* Requirement *
Set out the records again, keeping every word as it is.

* Data shown *

Start of Block

/-! ### Islands held open (R373) -/

theorem aoSelect_held (s : State) (c : Fin 4) : (aoSelect s c).held = s.ao[c].held := by
  have hdrive : ∀ (a : Ao) (l w : Nat), (a.drive l w).held = a.held := by
    intro a l w
    unfold Ao.drive
    dsimp only
    split <;> rfl
  unfold aoSelect
  dsimp only
  split
  · rfl
  · split
    · exact hdrive _ _ _
    · split
      · exact hdrive _ _ _
      · split <;> exact hdrive _ _ _

theorem aoNotify_ao (c : Fin 4) (s0 s1 : State) : (aoNotify c s0 s1).ao = s1.ao := (aoNotify_only c s0 s1).same .ao rfl

theorem runs_aoHeldRecheck {c : Fin 4} (hheld : s.ao[c].held = true) (v : Int) :
    Runs (.aoHeldRecheck c v false) s (fun t => t.ao[c].held = true ∧ t.ao[c].term = v ∧ t.ao[c].code = s.ao[c].code ∧
      (∀ d : Fin 4, d ≠ c → t.ao[d] = s.ao[d]) ∧ Only [.ao, .evr] s t) ∧
    Runs (.aoHeldRecheck c v true) s (fun t => t.ao[c].held = false ∧
      t.ao[c] = aoSelect (s.setAo c fun a => { a with term := v, held := false }) c ∧
      (∀ d : Fin 4, d ≠ c → t.ao[d] = s.ao[d]) ∧ Only [.ao, .evr] s t) := by
  constructor
  · refine .of_guard rfl hheld ?_
    dsimp only
    rw [if_neg Bool.false_ne_true, aoNotify_ao, State.setAo_ao_self]
    exact ⟨rfl, rfl, rfl, fun d hd => State.setAo_ao_other _ _ _ _ hd,
      Only.after (aoNotify_only _ _ _) rfl ((s.setAo_only _ _).mono rfl)⟩
  · refine .of_guard rfl hheld ?_
    dsimp only
    rw [if_pos rfl, aoNotify_ao, State.setAo_ao_self, aoSelect_held]
    refine ⟨by rw [State.setAo_ao_self]; rfl, rfl, fun d hd => ?_, ?_⟩
    · rw [State.setAo_ao_other _ _ _ _ hd, State.setAo_ao_other _ _ _ _ hd]
    · exact Only.after (aoNotify_only _ _ _) rfl (((s.setAo_only _ _).trans (State.setAo_only _ _ _)).mono rfl)

/-! ### Split (R375, R376) -/

theorem runs_splitCheckExpiry_active (hcheck : s.lvn.check = true) (hst : s.lvn.st = .splitActive) :
    Runs .splitCheckExpiry s fun t => t.lvn.st = .solo ∧ t.lvn.check = false := by
  refine .of_guard rfl hcheck ?_
  rw [splitKeep, if_neg (by rw [hst]; decide), (aoUnhold_only _).same .lvn rfl, splitEnd_lvn, setPair_lvn]
  exact ⟨rfl, rfl⟩

/-- A unit without the state copy that may take control. -/
theorem splitTake_free (hpower : s.sup.pfail = false) (hmode : s.sys.mode = .inService) (st : PairState) :
    (splitTake st s).lvn = (setRole st 6 s).lvn ∧ (splitTake st s).sys = (inhibitAll (setRole st 6 s)).sys := by
  have hmay : ¬ (s.sup.pfail = true ∨ s.sys.mode = .safe ∨ s.sys.mode = .lastBreath) := by
    rw [hpower, hmode]
    decide
  rw [splitTake, if_neg hmay]
  exact ⟨(uiTakeControl_only _).same .lvn rfl, (uiTakeControl_only _).same .sys rfl⟩

theorem runs_splitCheckExpiry_standby (hcheck : s.lvn.check = true) (hst : s.lvn.st = .splitStandby) (hpower : s.sup.pfail = false)
    (hmode : s.sys.mode = .inService) : Runs .splitCheckExpiry s fun t =>
      t.lvn.st = .solo ∧ t.lvn.check = false ∧ t.lvn.takeCause = 6 := by
  refine .of_guard rfl hcheck ?_
  rw [splitKeep, if_pos hst, splitEnd_lvn, (splitTake_free hpower hmode .solo).1, setRole_lvn]
  exact ⟨rfl, rfl, rfl⟩
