-- ==== Sys2Proof/Syntax.lean ====
section
/-! DEFINITION. The commands of the module: one constructor per row of spec/opcode_table.json, with the operands that the
spec's text gives the happening. A happening's own rules choose everything else from the state. -/

namespace Sys2Proof

/-- How a long packet's header and body arrived (R55, R65). -/
inductive PacketHealth where
  | good | headerCorrected | headerUncorrectable | crcBad | wordCountBad
  deriving DecidableEq, Repr

/-- The calibration sequences of a receive port (R53): the D-PHY ones, and the C-PHY preamble. -/
inductive SkewKind where
  | initial | periodic | alternate | preamble
  deriving DecidableEq, Repr

/-- A calibration sequence on a receive port (R53). -/
structure SkewSequence where
  port : Fin 16
  kind : SkewKind
  deriving DecidableEq, Repr

/-- What a Frame Start of a bulk slot carries: its virtual channel and its frame number (R61). -/
structure BulkStart where
  vc : Fin 32
  number : W16
  deriving DecidableEq, Repr

/-- Who makes a register write that is one of the commands (R369, R370): a controller through an I3C session, the management
firmware, a peer module, the debug port, a general core outside any instance, or one attached to an instance. -/
inductive WriteBy where
  | i3c (session : Fin 4)
  | firmware
  | peer (module : BitVec 8)
  | debug
  | core (gc : Fin 256)
  | attachedCore (gc : Fin 256) (thread : Fin 16)
  deriving DecidableEq, Repr

/-- What the memory hands back for a DRAM access (R247): a new error lies in one of the 32-byte blocks that it reads, counted from the
first. -/
inductive EccResult where
  | clean
  | corrected (block : Fin 8)
  | uncorrectable (block : Fin 8)
  deriving DecidableEq, Repr

/-- An uncorrectable error. -/
def EccResult.isUe : EccResult → Bool
  | .uncorrectable _ => true
  | _ => false

/-- What runs in a reserved burst slot of a memory channel (R241). -/
inductive SlotWork where
  | refresh | rewrite | patrol | zq
  /-- A step of a retraining, the last or not. -/
  | retrain (last : Bool)
  | queue
  deriving DecidableEq, Repr

/-- Why a received flit is discarded (R344, R345): a bad CRC, a sequence number other than the expected one, or a type that no flit
has, with its sequence and acknowledged sequence number. -/
inductive BadFlit where
  | crc
  | sequence
  | flitType (seq ack : BitVec 12)
  deriving DecidableEq, Repr

/-- What wakes the module (R390): an I3C START on the bus, an edge of FSYNC_IN that lasts at least 4 DT, or a write request that
arrives once the hub is up. -/
inductive WakeSource where
  | i3cStart
  | fsyncEdge (falling : Bool)
  | writeRequest
  deriving DecidableEq, Repr

/-- What makes a power fail (R393). -/
inductive PowerCause where
  | pwrfailN | v48 | v3 | resetN
  deriving DecidableEq, Repr

/-- What the hub measures for a telemetry record (R402, R404): mean powers in mW, the least 48 V input in mV, the block cycle counts of
NAND, its bad and spare blocks, and how long the module has been powered. -/
structure TelReading where
  power : W32
  quads : W32 × W32 × W32 × W32
  v48 : W16
  wearMean : W16
  wearMax : W16
  bad : W16
  spare : W16
  seconds : W64
  deriving DecidableEq, Repr

/-- Who reads a register (R430). -/
inductive ReadBy where
  | i3c | firmware | debug
  | thread (g : Fin 256) (t : Fin 16)
  deriving DecidableEq, Repr

/-- Errors on the bus (R359): parity of an address header, of a CCC code, of private write data, a CRC in HDR, a CCC that is not well formed,
and a mismatch while the target drives. -/
inductive I3cError where
  | te0 | te1 | te2 | crc | te5 | te6
  deriving DecidableEq, Repr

End of Block

* Answer to this problem *
/-! ### Islands held open (R373) -/

theorem aoSelect_held (s : State) (c : Fin 4) : (aoSelect s c).held = s.ao[c].held := by
  have hdrive : ∀ (a : Ao) (l w : Nat), (a.drive l w).held = a.held := by
    intro a l w
    unfold Ao.drive
    dsimp only
    split <;> rfl
  unfold aoSelect
  dsimp only
  split
  · rfl
  · split
    · exact hdrive _ _ _
    · split
      · exact hdrive _ _ _
      · split <;> exact hdrive _ _ _

theorem aoNotify_ao (c : Fin 4) (s0 s1 : State) : (aoNotify c s0 s1).ao = s1.ao := (aoNotify_only c s0 s1).same .ao rfl

theorem runs_aoHeldRecheck {c : Fin 4} (hheld : s.ao[c].held = true) (v : Int) :
    Runs (.aoHeldRecheck c v false) s (fun t => t.ao[c].held = true ∧ t.ao[c].term = v ∧ t.ao[c].code = s.ao[c].code ∧
      (∀ d : Fin 4, d ≠ c → t.ao[d] = s.ao[d]) ∧ Only [.ao, .evr] s t) ∧
    Runs (.aoHeldRecheck c v true) s (fun t => t.ao[c].held = false ∧
      t.ao[c] = aoSelect (s.setAo c fun a => { a with term := v, held := false }) c ∧
      (∀ d : Fin 4, d ≠ c → t.ao[d] = s.ao[d]) ∧ Only [.ao, .evr] s t) := by
  constructor
  · refine .of_guard rfl hheld ?_
    dsimp only
    rw [if_neg Bool.false_ne_true, aoNotify_ao, State.setAo_ao_self]
    exact ⟨rfl, rfl, rfl, fun d hd => State.setAo_ao_other _ _ _ _ hd,
      Only.after (aoNotify_only _ _ _) rfl ((s.setAo_only _ _).mono rfl)⟩
  · refine .of_guard rfl hheld ?_
    dsimp only
    rw [if_pos rfl, aoNotify_ao, State.setAo_ao_self, aoSelect_held]
    refine ⟨by rw [State.setAo_ao_self]; rfl, rfl, fun d hd => ?_, ?_⟩
    · rw [State.setAo_ao_other _ _ _ _ hd, State.setAo_ao_other _ _ _ _ hd]
    · exact Only.after (aoNotify_only _ _ _) rfl (((s.setAo_only _ _).trans (State.setAo_only _ _ _)).mono rfl)

/-! ### Split (R375, R376) -/

theorem runs_splitCheckExpiry_active (hcheck : s.lvn.check = true) (hst : s.lvn.st = .splitActive) :
    Runs .splitCheckExpiry s fun t => t.lvn.st = .solo ∧ t.lvn.check = false := by
  refine .of_guard rfl hcheck ?_
  rw [splitKeep, if_neg (by rw [hst]; decide), (aoUnhold_only _).same .lvn rfl, splitEnd_lvn, setPair_lvn]
  exact ⟨rfl, rfl⟩

/-- A unit without the state copy that may take control. -/
theorem splitTake_free (hpower : s.sup.pfail = false) (hmode : s.sys.mode = .inService) (st : PairState) :
    (splitTake st s).lvn = (setRole st 6 s).lvn ∧ (splitTake st s).sys = (inhibitAll (setRole st 6 s)).sys := by
  have hmay : ¬ (s.sup.pfail = true ∨ s.sys.mode = .safe ∨ s.sys.mode = .lastBreath) := by
    rw [hpower, hmode]
    decide
  rw [splitTake, if_neg hmay]
  exact ⟨(uiTakeControl_only _).same .lvn rfl, (uiTakeControl_only _).same .sys rfl⟩

theorem runs_splitCheckExpiry_standby (hcheck : s.lvn.check = true) (hst : s.lvn.st = .splitStandby) (hpower : s.sup.pfail = false)
    (hmode : s.sys.mode = .inService) : Runs .splitCheckExpiry s fun t =>
      t.lvn.st = .solo ∧ t.lvn.check = false ∧ t.lvn.takeCause = 6 := by
  refine .of_guard rfl hcheck ?_
  rw [splitKeep, if_pos hst, splitEnd_lvn, (splitTake_free hpower hmode .solo).1, setRole_lvn]
  exact ⟨rfl, rfl, rfl⟩
-- ==== Sys2Proof/Syntax.lean ====
section
/-! DEFINITION. The commands of the module: one constructor per row of spec/opcode_table.json, with the operands that the
spec's text gives the happening. A happening's own rules choose everything else from the state. -/

namespace Sys2Proof

/-- How a long packet's header and body arrived (R55, R65). -/
inductive PacketHealth where
  | good | headerCorrected | headerUncorrectable | crcBad | wordCountBad
  deriving DecidableEq, Repr

/-- The calibration sequences of a receive port (R53): the D-PHY ones, and the C-PHY preamble. -/
inductive SkewKind where
  | initial | periodic | alternate | preamble
  deriving DecidableEq, Repr

/-- A calibration sequence on a receive port (R53). -/
structure SkewSequence where
  port : Fin 16
  kind : SkewKind
  deriving DecidableEq, Repr

/-- What a Frame Start of a bulk slot carries: its virtual channel and its frame number (R61). -/
structure BulkStart where
  vc : Fin 32
  number : W16
  deriving DecidableEq, Repr

/-- Who makes a register write that is one of the commands (R369, R370): a controller through an I3C session, the management
firmware, a peer module, the debug port, a general core outside any instance, or one attached to an instance. -/
inductive WriteBy where
  | i3c (session : Fin 4)
  | firmware
  | peer (module : BitVec 8)
  | debug
  | core (gc : Fin 256)
  | attachedCore (gc : Fin 256) (thread : Fin 16)
  deriving DecidableEq, Repr

/-- What the memory hands back for a DRAM access (R247): a new error lies in one of the 32-byte blocks that it reads, counted from the
first. -/
inductive EccResult where
  | clean
  | corrected (block : Fin 8)
  | uncorrectable (block : Fin 8)
  deriving DecidableEq, Repr

/-- An uncorrectable error. -/
def EccResult.isUe : EccResult → Bool
  | .uncorrectable _ => true
  | _ => false

/-- What runs in a reserved burst slot of a memory channel (R241). -/
inductive SlotWork where
  | refresh | rewrite | patrol | zq
  /-- A step of a retraining, the last or not. -/
  | retrain (last : Bool)
  | queue
  deriving DecidableEq, Repr

/-- Why a received flit is discarded (R344, R345): a bad CRC, a sequence number other than the expected one, or a type that no flit
has, with its sequence and acknowledged sequence number. -/
inductive BadFlit where
  | crc
  | sequence
  | flitType (seq ack : BitVec 12)
  deriving DecidableEq, Repr

/-- What wakes the module (R390): an I3C START on the bus, an edge of FSYNC_IN that lasts at least 4 DT, or a write request that
arrives once the hub is up. -/
inductive WakeSource where
  | i3cStart
  | fsyncEdge (falling : Bool)
  | writeRequest
  deriving DecidableEq, Repr

/-- What makes a power fail (R393). -/
inductive PowerCause where
  | pwrfailN | v48 | v3 | resetN
  deriving DecidableEq, Repr

/-- What the hub measures for a telemetry record (R402, R404): mean powers in mW, the least 48 V input in mV, the block cycle counts of
NAND, its bad and spare blocks, and how long the module has been powered. -/
structure TelReading where
  power : W32
  quads : W32 × W32 × W32 × W32
  v48 : W16
  wearMean : W16
  wearMax : W16
  bad : W16
  spare : W16
  seconds : W64
  deriving DecidableEq, Repr

/-- Who reads a register (R430). -/
inductive ReadBy where
  | i3c | firmware | debug
  | thread (g : Fin 256) (t : Fin 16)
  deriving DecidableEq, Repr

/-- Errors on the bus (R359): parity of an address header, of a CCC code, of private write data, a CRC in HDR, a CCC that is not well formed,
and a mismatch while the target drives. -/
inductive I3cError where
  | te0 | te1 | te2 | crc | te5 | te6
  deriving DecidableEq, Repr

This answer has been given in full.